Zum Hauptinhalt springen

Presence

OpenClaw-„Presence“ ist eine leichtgewichtige Best-Effort-Ansicht von:
  • dem Gateway selbst und
  • Clients, die mit dem Gateway verbunden sind (mac app, WebChat, CLI usw.)
Presence wird in erster Linie verwendet, um den Tab Instances der macOS-App darzustellen und um Operatoren schnelle Sichtbarkeit zu geben.

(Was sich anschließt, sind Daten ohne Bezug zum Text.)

/-! ### Reset and launch -/

/-- The reset values that R36 and R222 give. -/
def Obligations.ResetValues : Prop :=
  (∀ n, State.reset.vreg n = 0#512) ∧ (∀ n, State.reset.k.get n = 0#64) ∧
    (∀ n, n ≠ 2#4 → State.reset.gpr false n = 0#64) ∧ State.reset.mxcsr = 0x00001F80#32 ∧
    State.reset.pc = 0x0000FFF0#64 ∧ State.reset.csSel = 0xF000#16 ∧ State.reset.csBase = 0xFFFF0000#64 ∧
    State.reset.rflags = 0x00000002#64 ∧ State.reset.cr0 = 0x60000010#64 ∧ State.reset.cr4 = 0#64 ∧
    State.reset.xcr0 = 1#64 ∧ State.reset.fsBase = 0#64 ∧ State.reset.gsBase = 0#64 ∧
    State.reset.mode = .realAddress ∧ State.reset.cpl = 0#2

/-- Rests on R36: in the reset state every form raises #UD. -/
def Obligations.ResetRaisesUD : Prop :=
  ∀ i : Instr, exec i State.reset = .fault (.exception .ud State.reset)

/-- Rests on R221: after what system software does first, the forms whose CPUID flag is set run in 64-bit mode (the places
of the control bits that the spec does not number are log entry 5, and that they make 64-bit mode whatever the other bits are,
RFLAGS.VM among them, is log entry 33). -/
def Obligations.LaunchEnablesTheForms : Prop :=
  ∀ s : State, s.launch64.is64 = true ∧ s.launch64.osxmmexcpt = true ∧
    (s.cfg.hasFma = true → s.launch64.ReadyVex) ∧ (s.cfg.hasAvx512f = true → s.launch64.ReadyEvex)

/-! ### Availability -/

/-- Rests on R186, R190, R191, R198, R4 and R205: the state-time causes of #UD, whatever CR0.TS, the operands and memory are (the
mode bits are log entries 5 and 33); and in real-address and virtual-8086 mode a step at the prefix and opcode bytes of a form
raises #UD, whatever follows them and whether or not it can be fetched (log entry 28). -/
def Obligations.UnavailableRaisesUD : Prop :=
  ∀ s : State,
    (s.mode = .realAddress ∨ s.mode = .virtual8086 ∨ s.cr4.getLsbD 18 = false ∨ s.xcr0.extractLsb' 1 2 ≠ 3#2 ∨
        s.cfg.hasFma = false →
      ∀ f : VexForm, exec (.vfmadd132ssVex f) s = .fault (.exception .ud s) ∧
        exec (.vfmadd213ssVex f) s = .fault (.exception .ud s) ∧ exec (.vfmadd231ssVex f) s = .fault (.exception .ud s)) ∧
    (s.mode = .realAddress ∨ s.mode = .virtual8086 ∨ s.cr4.getLsbD 18 = false ∨ s.xcr0.extractLsb' 1 2 ≠ 3#2 ∨
        s.xcr0.extractLsb' 5 3 ≠ 7#3 ∨ s.cfg.hasAvx512f = false →
      ∀ f : EvexForm, exec (.vfmadd132ssEvex f) s = .fault (.exception .ud s) ∧
        exec (.vfmadd213ssEvex f) s = .fault (.exception .ud s) ∧ exec (.vfmadd231ssEvex f) s = .fault (.exception .ud s)) ∧
    (s.mode = .realAddress ∨ s.mode = .virtual8086 →
      (∀ (o : Opcode) (f : VexForm), f.p1.extractLsb' 6 2 = 3#2 → f.legacy.length + 4 ≤ 15 →
        s.FetchesBytes (f.legacy.map LegacyByte.toByte ++ [0xC4#8, f.p1, f.p2, o.toByte]) →
        step s = .fault (.exception .ud s)) ∧
      (∀ (o : Opcode) (f : EvexForm), f.p0.extractLsb' 6 2 = 3#2 → f.legacy.length + 5 ≤ 15 →
        s.FetchesBytes (f.legacy.map LegacyByte.toByte ++ [0x62#8, f.p0, f.p1, f.p2, o.toByte]) →
        step s = .fault (.exception .ud s)))

/-- R187: every form that raises no #UD raises #NM when CR0.TS = 1, without an error code; CR0.EM (bit 2) is not tested: with it
inverted every instruction has the same outcome. -/
def Obligations.TaskSwitchedRaisesNM : Prop :=
  (∀ s : State, s.cr0.getLsbD 3 = true →
    (s.vexUsable = true → ∀ f : VexForm, exec (.vfmadd132ssVex f) s = .fault (.exception .nm s) ∧
      exec (.vfmadd213ssVex f) s = .fault (.exception .nm s) ∧ exec (.vfmadd231ssVex f) s = .fault (.exception .nm s)) ∧
    (s.evexUsable = true → ∀ f : EvexForm, f.legal = true → exec (.vfmadd132ssEvex f) s = .fault (.exception .nm s) ∧
      exec (.vfmadd213ssEvex f) s = .fault (.exception .nm s) ∧ exec (.vfmadd231ssEvex f) s = .fault (.exception .nm s))) ∧
  Exception.nm.vector = 7 ∧ Exception.nm.errorCode = none ∧
  (∀ (i : Instr) (s t : State),
    (exec i s = .next t → exec i { s with cr0 := s.cr0 ^^^ 4#64 } = .next { t with cr0 := s.cr0 ^^^ 4#64 }) ∧
    (∀ e, exec i s = .fault (.exception e t) →
      exec i { s with cr0 := s.cr0 ^^^ 4#64 } = .fault (.exception e { t with cr0 := s.cr0 ^^^ 4#64 })) ∧
    (∀ r, exec i s = .refused r → exec i { s with cr0 := s.cr0 ^^^ 4#64 } = .refused r))

/-! ### Results of the VEX forms -/

/-- Rests on R110 to R113: the register forms in 64-bit mode, where no unmasked condition is detected. -/
def Obligations.VexRegisterResult : Prop :=
  ∀ (f : VexForm) (x b : Bool) (rm : BitVec 3) (s : State) (res : Single) (fl : FpFlags),
    f.op3 = .reg x b rm → s.is64 = true → s.ReadyVex → s.PcFits f.size →
    let d := s.low (f.dst.setWidth 5)
    let s2 := s.low (f.src2.setWidth 5)
    let s3 := s.low (0#1 ++ BitVec.ofBool b ++ rm)
    (fma32 s.cfg.switches (.ofMxcsr s.mxcsr) d s3 s2 = .done res fl →
      exec (.vfmadd132ssVex f) s = .next (s.completed (f.dst.setWidth 5) res fl none f.size)) ∧
    (fma32 s.cfg.switches (.ofMxcsr s.mxcsr) s2 d s3 = .done res fl →
      exec (.vfmadd213ssVex f) s = .next (s.completed (f.dst.setWidth 5) res fl none f.size)) ∧
    (fma32 s.cfg.switches (.ofMxcsr s.mxcsr) s2 s3 d = .done res fl →
      exec (.vfmadd231ssVex f) s = .next (s.completed (f.dst.setWidth 5) res fl none f.size))
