@[simp] theorem State.setMem_is64 (s : State) (m : Memory) : (s.setMem m).is64 = s.is64 := rfl
@[simp] theorem State.setMem_mode (s : State) (m : Memory) : (s.setMem m).mode = s.mode := rfl
@[simp] theorem State.setMem_cpl (s : State) (m : Memory) : (s.setMem m).cpl = s.cpl := rfl
@[simp] theorem State.setMem_codeMode (s : State) (m : Memory) : (s.setMem m).codeMode = s.codeMode := rfl
@[simp] theorem State.setMem_pe (s : State) (m : Memory) : (s.setMem m).pe = s.pe := rfl
@[simp] theorem State.setMem_ts (s : State) (m : Memory) : (s.setMem m).ts = s.ts := rfl
@[simp] theorem State.setMem_am (s : State) (m : Memory) : (s.setMem m).am = s.am := rfl
@[simp] theorem State.setMem_osxmmexcpt (s : State) (m : Memory) : (s.setMem m).osxmmexcpt = s.osxmmexcpt := rfl
@[simp] theorem State.setMem_osxsave (s : State) (m : Memory) : (s.setMem m).osxsave = s.osxsave := rfl
@[simp] theorem State.setMem_ac (s : State) (m : Memory) : (s.setMem m).ac = s.ac := rfl
@[simp] theorem State.setMem_vm (s : State) (m : Memory) : (s.setMem m).vm = s.vm := rfl
@[simp] theorem State.setMem_tf (s : State) (m : Memory) : (s.setMem m).tf = s.tf := rfl
@[simp] theorem State.setMem_lma (s : State) (m : Memory) : (s.setMem m).lma = s.lma := rfl
@[simp] theorem State.setMem_recognises (s : State) (m : Memory) : (s.setMem m).recognises = s.recognises := rfl
@[simp] theorem State.setMem_avxEnabled (s : State) (m : Memory) : (s.setMem m).avxEnabled = s.avxEnabled := rfl
@[simp] theorem State.setMem_avx512Enabled (s : State) (m : Memory) : (s.setMem m).avx512Enabled = s.avx512Enabled := rfl
@[simp] theorem State.setMem_vexUsable (s : State) (m : Memory) : (s.setMem m).vexUsable = s.vexUsable := rfl
@[simp] theorem State.setMem_evexUsable (s : State) (m : Memory) : (s.setMem m).evexUsable = s.evexUsable := rfl
@[simp] theorem State.setMem_alignmentChecked (s : State) (m : Memory) : (s.setMem m).alignmentChecked = s.alignmentChecked := rfl
@[simp] theorem State.setMem_canonical (s : State) (m : Memory) (q : Word64) : (s.setMem m).canonical q = s.canonical q := rfl
@[simp] theorem State.setMem_regNumber (s : State) (m : Memory) (q : BitVec 5) : (s.setMem m).regNumber q = s.regNumber q := rfl

@[simp] theorem State.noteRead_is64 (s : State) (e : Option ReadEvent) : (s.noteRead e).is64 = s.is64 := rfl
@[simp] theorem State.noteRead_mode (s : State) (e : Option ReadEvent) : (s.noteRead e).mode = s.mode := rfl
@[simp] theorem State.noteRead_cpl (s : State) (e : Option ReadEvent) : (s.noteRead e).cpl = s.cpl := rfl
@[simp] theorem State.noteRead_codeMode (s : State) (e : Option ReadEvent) : (s.noteRead e).codeMode = s.codeMode := rfl
@[simp] theorem State.noteRead_pe (s : State) (e : Option ReadEvent) : (s.noteRead e).pe = s.pe := rfl
@[simp] theorem State.noteRead_ts (s : State) (e : Option ReadEvent) : (s.noteRead e).ts = s.ts := rfl
@[simp] theorem State.noteRead_am (s : State) (e : Option ReadEvent) : (s.noteRead e).am = s.am := rfl
@[simp] theorem State.noteRead_osxmmexcpt (s : State) (e : Option ReadEvent) : (s.noteRead e).osxmmexcpt = s.osxmmexcpt := rfl
@[simp] theorem State.noteRead_osxsave (s : State) (e : Option ReadEvent) : (s.noteRead e).osxsave = s.osxsave := rfl
@[simp] theorem State.noteRead_ac (s : State) (e : Option ReadEvent) : (s.noteRead e).ac = s.ac := rfl
@[simp] theorem State.noteRead_vm (s : State) (e : Option ReadEvent) : (s.noteRead e).vm = s.vm := rfl
@[simp] theorem State.noteRead_tf (s : State) (e : Option ReadEvent) : (s.noteRead e).tf = s.tf := rfl
@[simp] theorem State.noteRead_lma (s : State) (e : Option ReadEvent) : (s.noteRead e).lma = s.lma := rfl
@[simp] theorem State.noteRead_recognises (s : State) (e : Option ReadEvent) : (s.noteRead e).recognises = s.recognises := rfl
@[simp] theorem State.noteRead_avxEnabled (s : State) (e : Option ReadEvent) : (s.noteRead e).avxEnabled = s.avxEnabled := rfl
@[simp] theorem State.noteRead_avx512Enabled (s : State) (e : Option ReadEvent) : (s.noteRead e).avx512Enabled = s.avx512Enabled := rfl
@[simp] theorem State.noteRead_vexUsable (s : State) (e : Option ReadEvent) : (s.noteRead e).vexUsable = s.vexUsable := rfl
@[simp] theorem State.noteRead_evexUsable (s : State) (e : Option ReadEvent) : (s.noteRead e).evexUsable = s.evexUsable := rfl
@[simp] theorem State.noteRead_alignmentChecked (s : State) (e : Option ReadEvent) : (s.noteRead e).alignmentChecked = s.alignmentChecked := rfl
@[simp] theorem State.noteRead_canonical (s : State) (e : Option ReadEvent) (q : Word64) : (s.noteRead e).canonical q = s.canonical q := rfl
@[simp] theorem State.noteRead_regNumber (s : State) (e : Option ReadEvent) (q : BitVec 5) : (s.noteRead e).regNumber q = s.regNumber q := rfl

@[simp] theorem State.writeLow_is64 (s : State) (n : BitVec 5) (r : Single) : (s.writeLow n r).is64 = s.is64 := rfl
@[simp] theorem State.writeLow_mode (s : State) (n : BitVec 5) (r : Single) : (s.writeLow n r).mode = s.mode := rfl
@[simp] theorem State.writeLow_cpl (s : State) (n : BitVec 5) (r : Single) : (s.writeLow n r).cpl = s.cpl := rfl
@[simp] theorem State.writeLow_codeMode (s : State) (n : BitVec 5) (r : Single) : (s.writeLow n r).codeMode = s.codeMode := rfl
@[simp] theorem State.writeLow_pe (s : State) (n : BitVec 5) (r : Single) : (s.writeLow n r).pe = s.pe := rfl
@[simp] theorem State.writeLow_ts (s : State) (n : BitVec 5) (r : Single) : (s.writeLow n r).ts = s.ts := rfl
@[simp] theorem State.writeLow_am (s : State) (n : BitVec 5) (r : Single) : (s.writeLow n r).am = s.am := rfl
@[simp] theorem State.writeLow_osxmmexcpt (s : State) (n : BitVec 5) (r : Single) : (s.writeLow n r).osxmmexcpt = s.osxmmexcpt := rfl
@[simp] theorem State.writeLow_osxsave (s : State) (n : BitVec 5) (r : Single) : (s.writeLow n r).osxsave = s.osxsave := rfl
@[simp] theorem State.writeLow_ac (s : State) (n : BitVec 5) (r : Single) : (s.writeLow n r).ac = s.ac := rfl
@[simp] theorem State.writeLow_vm (s : State) (n : BitVec 5) (r : Single) : (s.writeLow n r).vm = s.vm := rfl
@[simp] theorem State.writeLow_tf (s : State) (n : BitVec 5) (r : Single) : (s.writeLow n r).tf = s.tf := rfl
@[simp] theorem State.writeLow_lma (s : State) (n : BitVec 5) (r : Single) : (s.writeLow n r).lma = s.lma := rfl
@[simp] theorem State.writeLow_recognises (s : State) (n : BitVec 5) (r : Single) : (s.writeLow n r).recognises = s.recognises := rfl
@[simp] theorem State.writeLow_avxEnabled (s : State) (n : BitVec 5) (r : Single) : (s.writeLow n r).avxEnabled = s.avxEnabled := rfl
@[simp] theorem State.writeLow_avx512Enabled (s : State) (n : BitVec 5) (r : Single) : (s.writeLow n r).avx512Enabled = s.avx512Enabled := rfl
@[simp] theorem State.writeLow_vexUsable (s : State) (n : BitVec 5) (r : Single) : (s.writeLow n r).vexUsable = s.vexUsable := rfl
@[simp] theorem State.writeLow_evexUsable (s : State) (n : BitVec 5) (r : Single) : (s.writeLow n r).evexUsable = s.evexUsable := rfl
@[simp] theorem State.writeLow_alignmentChecked (s : State) (n : BitVec 5) (r : Single) : (s.writeLow n r).alignmentChecked = s.alignmentChecked := rfl
@[simp] theorem State.writeLow_canonical (s : State) (n : BitVec 5) (r : Single) (q : Word64) : (s.writeLow n r).canonical q = s.canonical q := rfl
@[simp] theorem State.writeLow_regNumber (s : State) (n : BitVec 5) (r : Single) (q : BitVec 5) : (s.writeLow n r).regNumber q = s.regNumber q := rfl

Presence-Felder (was angezeigt wird)

Presence-Einträge sind strukturierte Objekte mit Feldern wie:
  • instanceId (optional, aber dringend empfohlen): stabile Client-Identität (normalerweise connect.client.instanceId)
  • host: benutzerfreundlicher Hostname
  • ip: Best-Effort-IP-Adresse
  • version: Versionszeichenfolge des Clients
  • deviceFamily / modelIdentifier: Hardware-Hinweise
  • mode: ui, webchat, cli, backend, probe, test, node, …
  • lastInputSeconds: „Sekunden seit der letzten Benutzereingabe“ (falls bekannt)
  • reason: self, connect, node-connected, periodic, …
  • ts: Zeitstempel der letzten Aktualisierung (ms seit der Unix-Epoche)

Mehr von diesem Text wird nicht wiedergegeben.